The team executing the auction completed the auction, eliminating the direct threat. We congratulated each other on the success and then dispersed. This batch auction would quietly conclude later that day. Those unaware would likely not know what a serious disaster had just been averted.

6. Reflection

4:03 PM

The past few hours felt hazy, as if time had stood still. It took me just over half an hour from encountering the project to discovering the vulnerability, 20 minutes for disclosure, another 30 minutes in the war room, and three hours to fix the vulnerability. In total, it took just five hours to protect $350 million from falling into the hands of bad actors.

Even without financial loss, I believe everyone involved would have preferred not to have gone through this process in the first place. I have two main takeaways for you regarding this incident.

First, using msg.value in complex systems is difficult. It is a global variable that you cannot change and remains constant in delegate calls. If you use msg.value to check if a payment has been received, you absolutely cannot place that logic in a loop.
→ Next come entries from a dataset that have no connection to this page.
-- ==== Sys2Proof/Decode.lean ====
section
/-! DEFINITION. Decode.lean: the field primitives (R82), the target, action and header codecs (R83 to R86, R95, R96), the
decoder of a wire instruction's bytes (total, rejecting by name) and, after it, the encoder. -/

namespace Sys2Proof

/-- R82: `extract(b, hi, lo) = (b >> lo) & ((1 << (hi - lo + 1)) - 1)`, the field `b[hi:lo]`. -/
def extract (b : Byte) (hi lo : Nat) : BitVec (hi - lo + 1) :=
  ((b >>> lo) &&& ((1#8 <<< (hi - lo + 1)) - 1#8)).setWidth (hi - lo + 1)

/-- R82: `insert(code, hi, lo) = code << lo`; the code's width is its type's, so the `requires` clause holds. -/
def place {n : Nat} (code : BitVec n) (lo : Nat) : Byte :=
  code.setWidth 8 <<< lo

/-- R83; the code of `None` is decision D5. -/
def Target.encode : RegisterTarget → BitVec 3
  | .none => 0b000#3
  | .mdr0 => 0b001#3
  | .mdr1 => 0b010#3
  | .dtr => 0b011#3
  | .cntr => 0b100#3
  | .otr => 0b101#3
  | .str => 0b110#3

/-- R84. The last arm is the out-of-range code, which no 3-bit code is (R81). -/
def Target.decode (c : BitVec 3) : Result DecodeFailure RegisterTarget :=
  match c.toNat with
  | 0b000 => .ok .none
  | 0b001 => .ok .mdr0
  | 0b010 => .ok .mdr1
  | 0b011 => .ok .dtr
  | 0b100 => .ok .cntr
  | 0b101 => .ok .otr
  | 0b110 => .ok .str
  | 0b111 => .ok .none
  | _ => .err .outOfRange

/-- R85. -/
def Action.encode : RegisterAction → BitVec 2
  | .clear => 0b00#2
  | .read => 0b01#2
  | .write => 0b10#2
  | .load => 0b11#2

/-- R86. -/
def Action.decode (c : BitVec 2) : Result DecodeFailure RegisterAction :=
  match c.toNat with
  | 0b00 => .ok .clear
  | 0b01 => .ok .read
  | 0b10 => .ok .write
  | 0b11 => .ok .load
  | _ => .err .outOfRange

/-- R95: action in bits 7 to 6, target in bits 5 to 3, bits 2 to 0 zero. -/
def Header.encode (h : InstructionHeader) : Byte :=
  place (Action.encode h.action) 6 ||| place (Target.encode h.target) 3

/-- R96: target then action (decision D26), bits 2 to 0 not read (decision D6). -/
def Header.decode (b : Byte) : Result DecodeFailure InstructionHeader :=
  (Target.decode (extract b 5 3)).bind fun t =>
    (Action.decode (extract b 7 6)).bind fun a => .ok { target := t, action := a }

/-- The instruction's action (opcode table; R122 to R150). -/
def Instr.action : Instr → RegisterAction
  | .clearNone | .clearMdr0 | .clearMdr1 | .clearDtr | .clearCntr | .clearOtr | .clearStr | .clearNoneAlias => .clear
  | .readNone | .readMdr0 | .readMdr1 | .readDtr | .readCntr | .readOtr | .readStr | .readNoneAlias => .read
  | .writeNone _ | .writeMdr0 _ | .writeMdr1 _ | .writeDtr _ | .writeCntr _ | .writeOtr _ | .writeStr _
  | .writeNoneAlias _ => .write
  | .loadNone | .loadMdr0 | .loadMdr1 | .loadDtr | .loadCntr | .loadOtr | .loadStr | .loadNoneAlias => .load

/-- The instruction's target; the rows of target code 111 have target `None` (R150). -/
def Instr.target : Instr → RegisterTarget
  | .clearNone | .readNone | .writeNone _ | .loadNone | .clearNoneAlias | .readNoneAlias | .writeNoneAlias _
  | .loadNoneAlias => .none
  | .clearMdr0 | .readMdr0 | .writeMdr0 _ | .loadMdr0 => .mdr0
  | .clearMdr1 | .readMdr1 | .writeMdr1 _ | .loadMdr1 => .mdr1
  | .clearDtr | .readDtr | .writeDtr _ | .loadDtr => .dtr
  | .clearCntr | .readCntr | .writeCntr _ | .loadCntr => .cntr
  | .clearOtr | .readOtr | .writeOtr _ | .loadOtr => .otr
  | .clearStr | .readStr | .writeStr _ | .loadStr => .str

/-- The payload: a Write's bytes, nothing for the others (R57). -/
def Instr.payload : Instr → List Byte
  | .clearNone | .clearMdr0 | .clearMdr1 | .clearDtr | .clearCntr | .clearOtr | .clearStr | .clearNoneAlias => []
  | .readNone | .readMdr0 | .readMdr1 | .readDtr | .readCntr | .readOtr | .readStr | .readNoneAlias => []
  | .writeNone data | .writeMdr0 data | .writeMdr1 data | .writeDtr data | .writeCntr data | .writeOtr data
  | .writeStr data | .writeNoneAlias data => data
  | .loadNone | .loadMdr0 | .loadMdr1 | .loadDtr | .loadCntr | .loadOtr | .loadStr | .loadNoneAlias => []

/-- Whether the row is one of the four of target code 111 (R150). -/
def Instr.codedAsAlias : Instr → Bool
  | .clearNone | .clearMdr0 | .clearMdr1 | .clearDtr | .clearCntr | .clearOtr | .clearStr => false
  | .readNone | .readMdr0 | .readMdr1 | .readDtr | .readCntr | .readOtr | .readStr => false
  | .writeNone _ | .writeMdr0 _ | .writeMdr1 _ | .writeDtr _ | .writeCntr _ | .writeOtr _ | .writeStr _ => false
  | .loadNone | .loadMdr0 | .loadMdr1 | .loadDtr | .loadCntr | .loadOtr | .loadStr => false
  | .clearNoneAlias | .readNoneAlias | .writeNoneAlias _ | .loadNoneAlias => true

/-- The (target, action) pair of an instruction (R20). -/
def Instr.header (i : Instr) : InstructionHeader := { target := i.target, action := i.action }

/-- The instruction of a header value and a payload (R120); only a Write keeps the payload. -/
def Instr.ofHeader (h : InstructionHeader) (data : List Byte) : Instr :=
  match h.action, h.target with
  | .clear, .none => .clearNone
  | .clear, .mdr0 => .clearMdr0
  | .clear, .mdr1 => .clearMdr1
  | .clear, .dtr => .clearDtr
  | .clear, .cntr => .clearCntr
  | .clear, .otr => .clearOtr
  | .clear, .str => .clearStr
  | .read, .none => .readNone
  | .read, .mdr0 => .readMdr0
  | .read, .mdr1 => .readMdr1
  | .read, .dtr => .readDtr
  | .read, .cntr => .readCntr
  | .read, .otr => .readOtr
  | .read, .str => .readStr
  | .write, .none => .writeNone data
  | .write, .mdr0 => .writeMdr0 data
  | .write, .mdr1 => .writeMdr1 data
  | .write, .dtr => .writeDtr data
  | .write, .cntr => .writeCntr data
  | .write, .otr => .writeOtr data
  | .write, .str => .writeStr data
  | .load, .none => .loadNone
  | .load, .mdr0 => .loadMdr0
  | .load, .mdr1 => .loadMdr1
  | .load, .dtr => .loadDtr
  | .load, .cntr => .loadCntr
  | .load, .otr => .loadOtr
  | .load, .str => .loadStr

/-- The row of target code 111 with the given action (R150). -/
def Instr.ofAliasCode (a : RegisterAction) (data : List Byte) : Instr :=
  match a with
  | .clear => .clearNoneAlias
  | .read => .readNoneAlias
  | .write => .writeNoneAlias data
  | .load => .loadNoneAlias

/-- The size contract of an action (R168): at most 4 bytes for Write, none for Clear and Load, no requirement for Read
(R157, decision D23). -/
def payloadFits (a : RegisterAction) (data : List Byte) : Bool :=
  match a with
  | .clear | .load => data.isEmpty
  | .read => true
  | .write => decide (data.length ≤ Config.maxPayload)

/-- Why bytes are no wire instruction. -/
inductive DecodeError where
  /-- The sequence is empty: byte 0 of a frame is always the header (R57). -/
  | noHeader
  /-- The payload breaks the action's size contract (R155, R156). -/
  | payloadTooBig
  /-- A field code out of range: no byte gives it (R81). -/
  | field (f : DecodeFailure)
deriving DecidableEq, Repr

/-- The decoder: the bytes of one delimited frame (R42, R77), header first. Bytes after a Read's header are ignored (R157). -/
def decode : List Byte → Result DecodeError Instr
  | [] => .err .noHeader
  | b :: data =>
    match Header.decode b with
    | .err f => .err (.field f)
    | .ok h =>
      if payloadFits h.action data then
        if extract b 5 3 = 0b111#3 then .ok (Instr.ofAliasCode h.action data)
        else .ok (Instr.ofHeader h data)
      else .err .payloadTooBig

/-- The target code an instruction's row holds (R59, R62). -/
def Instr.targetCode (i : Instr) : BitVec 3 :=
  if i.codedAsAlias then 0b111#3 else Target.encode i.target

/-- The bytes after the header in an instruction's frame (R57): the payload of a Write, four zero bytes of a Read. -/
def Instr.operandBytes (i : Instr) : List Byte :=
  match i.action with
  | .clear | .load => []
  | .write => i.payload
  | .read => [0x00#8, 0x00#8, 0x00#8, 0x00#8]

/-- The encoder: the words of an instruction as its row of the opcode table has them (R58, R75). -/
def encode (i : Instr) : List Byte :=
  (place (Action.encode i.action) 6 ||| place i.targetCode 3) :: i.operandBytes

/-- The n lowest bytes of w, bits 7 to 0 first. -/
def wordBytes : Nat → Nat → List Byte
  | 0, _ => []
  | n + 1, w => BitVec.ofNat 8 w :: wordBytes n (w / 256)

/-- The bytes of a table word: one per 8 bits, the first byte in bits 7 to 0. A frame carries no length (R77), so a word of
8 bits is the header alone: an empty payload for a Write. -/
def tableWordBytes (nbits w : Nat) : List Byte := wordBytes ((nbits + 7) / 8) w

/-- The instruction the decoder reads from a word numbered as spec/opcode_table.json numbers it. -/
def decodeTableWord (nbits w : Nat) : Option Instr :=
  match decode (tableWordBytes nbits w) with
  | .ok i => some i
  | .err _ => none

end Sys2Proof
end

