-- ==== Sys2Proof/Machine/CodecPort.lean ====
section
/-! DEFINITION. Machine/CodecPort.lean: the pure codec functions as the host calls them (R6, R165): one call is evaluated, nothing
else of the machine changes. -/

namespace Sys2Proof.Machine

open Sys2Proof

/-- The value of a codec call; none where the call is outside its function's domain (R115). -/
def evalCodec : CodecCall → Option CodecValue
  | .targetEncode t => some (.code3 (Target.encode t))
  | .targetDecode c => some (.target (Target.decode c))
  | .actionEncode a => some (.code2 (Action.encode a))
  | .actionDecode c => some (.action (Action.decode c))
  | .quadModeEncode m => some (.code2 (QuadMode.encode m))
  | .quadModeDecode c => some (.quadMode (QuadMode.decode c))
  | .cycleModeEncode m => some (.code2 (CycleMode.encode m))
  | .cycleModeDecode c => some (.cycleMode (CycleMode.decode c))
  | .indexModeEncode m => some (.code2 (IndexMode.encode m))
  | .indexModeDecode c => some (.indexMode (IndexMode.decode c))
  | .filterClockEncode m => some (.code1 (FilterClock.encode m))
  | .filterClockDecode c => some (.filterClock (FilterClock.decode c))
  | .counterModeEncode m => some (.code2 (CounterMode.encode m))
  | .counterModeDecode c => some (.counterMode (CounterMode.decode c))
  | .boolEncode b => some (.code1 (BoolCode.encode b))
  | .boolDecode c => some (.bool (BoolCode.decode c))
  | .signDecode c => some (.sign (SignCode.decode c))
  | .directionDecode c => some (.direction (DirectionCode.decode c))
  | .headerEncode h => some (.byte (Header.encode h))
  | .headerDecode b => some (.header (Header.decode b))
  | .mdr0Encode c => some (.byte (Mdr0.encode c))
  | .mdr0Decode b => some (.mdr0 (Mdr0.decode b))
  | .mdr1Encode c => some (.byte (Mdr1.encode c))
  | .mdr1Decode b => some (.mdr1 (Mdr1.decode b))
  | .strDecode b => some (.status (Str.decode b))
  | .bytesToUnsigned s => (bytesToUnsigned s).map .unsigned
  | .reconstruct s sign => (reconstruct s sign).map .count

/-- One codec call, evaluated at any time, an operation in flight or not (R165). -/
def serveCodec (c : CodecCall) (rest : List CodecCall) (s : State) : Host.Outcome State Fault Refusal :=
  match evalCodec c with
  | some v => .next { s with codecCalls := rest, codecResults := s.codecResults ++ [v] }
  | none => .refused .sequenceTooLong

end Sys2Proof.Machine
end

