-- ==== Sys2Proof/Machine/Step.lean ====
section
/-! DEFINITION. Machine/Step.lean: one step, and how the host's table word is placed where the next step takes it. -/

namespace Sys2Proof.Machine

open Sys2Proof

/-- One step: a waiting codec call is evaluated first (it touches nothing of the engine, log entry 6); else one step of the
engine, which makes at most one transport invocation (R5). -/
def step (s : State) : Host.Outcome State Fault Refusal :=
  match s.codecCalls with
  | c :: rest => serveCodec c rest s
  | [] => runEngine s

/-- The instruction of a table word as the host's next request, encoded, with the block idle so that the next step accepts
it (log entry 5). -/
def State.withFetchWord (s : State) (nbits w : Nat) : State :=
  { s with
    codecCalls := []
    inFlight := none
    link := .quiet
    requests := .encoded (tableWordBytes nbits w) :: s.requests }

end Sys2Proof.Machine
end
As the complexity of the codebase increases, it is easy to forget where things happen and inadvertently loop something in the wrong place. While wrapping and releasing ETH is cumbersome and introduces additional steps, if you want to avoid such issues, a unified interface between WETH and other ERC20 tokens might be worth considering.

Second, combining two secure components can yield something insecure. I have previously stated this in the context of composability and DeFi protocols, but this incident shows that even secure contract-level components can mix in ways that produce insecure contract-level behavior. There are no all-encompassing recommendations like "check-effects-interactions," so you just need to be aware of the additional interactions introduced by new components.

I want to thank the contributors at Sushi, Joseph, Mudit, Keno, and Omakase for their quick response to this issue, as well as my colleagues Georgios, Dan, and Jim for their help throughout the process, including reviewing this article.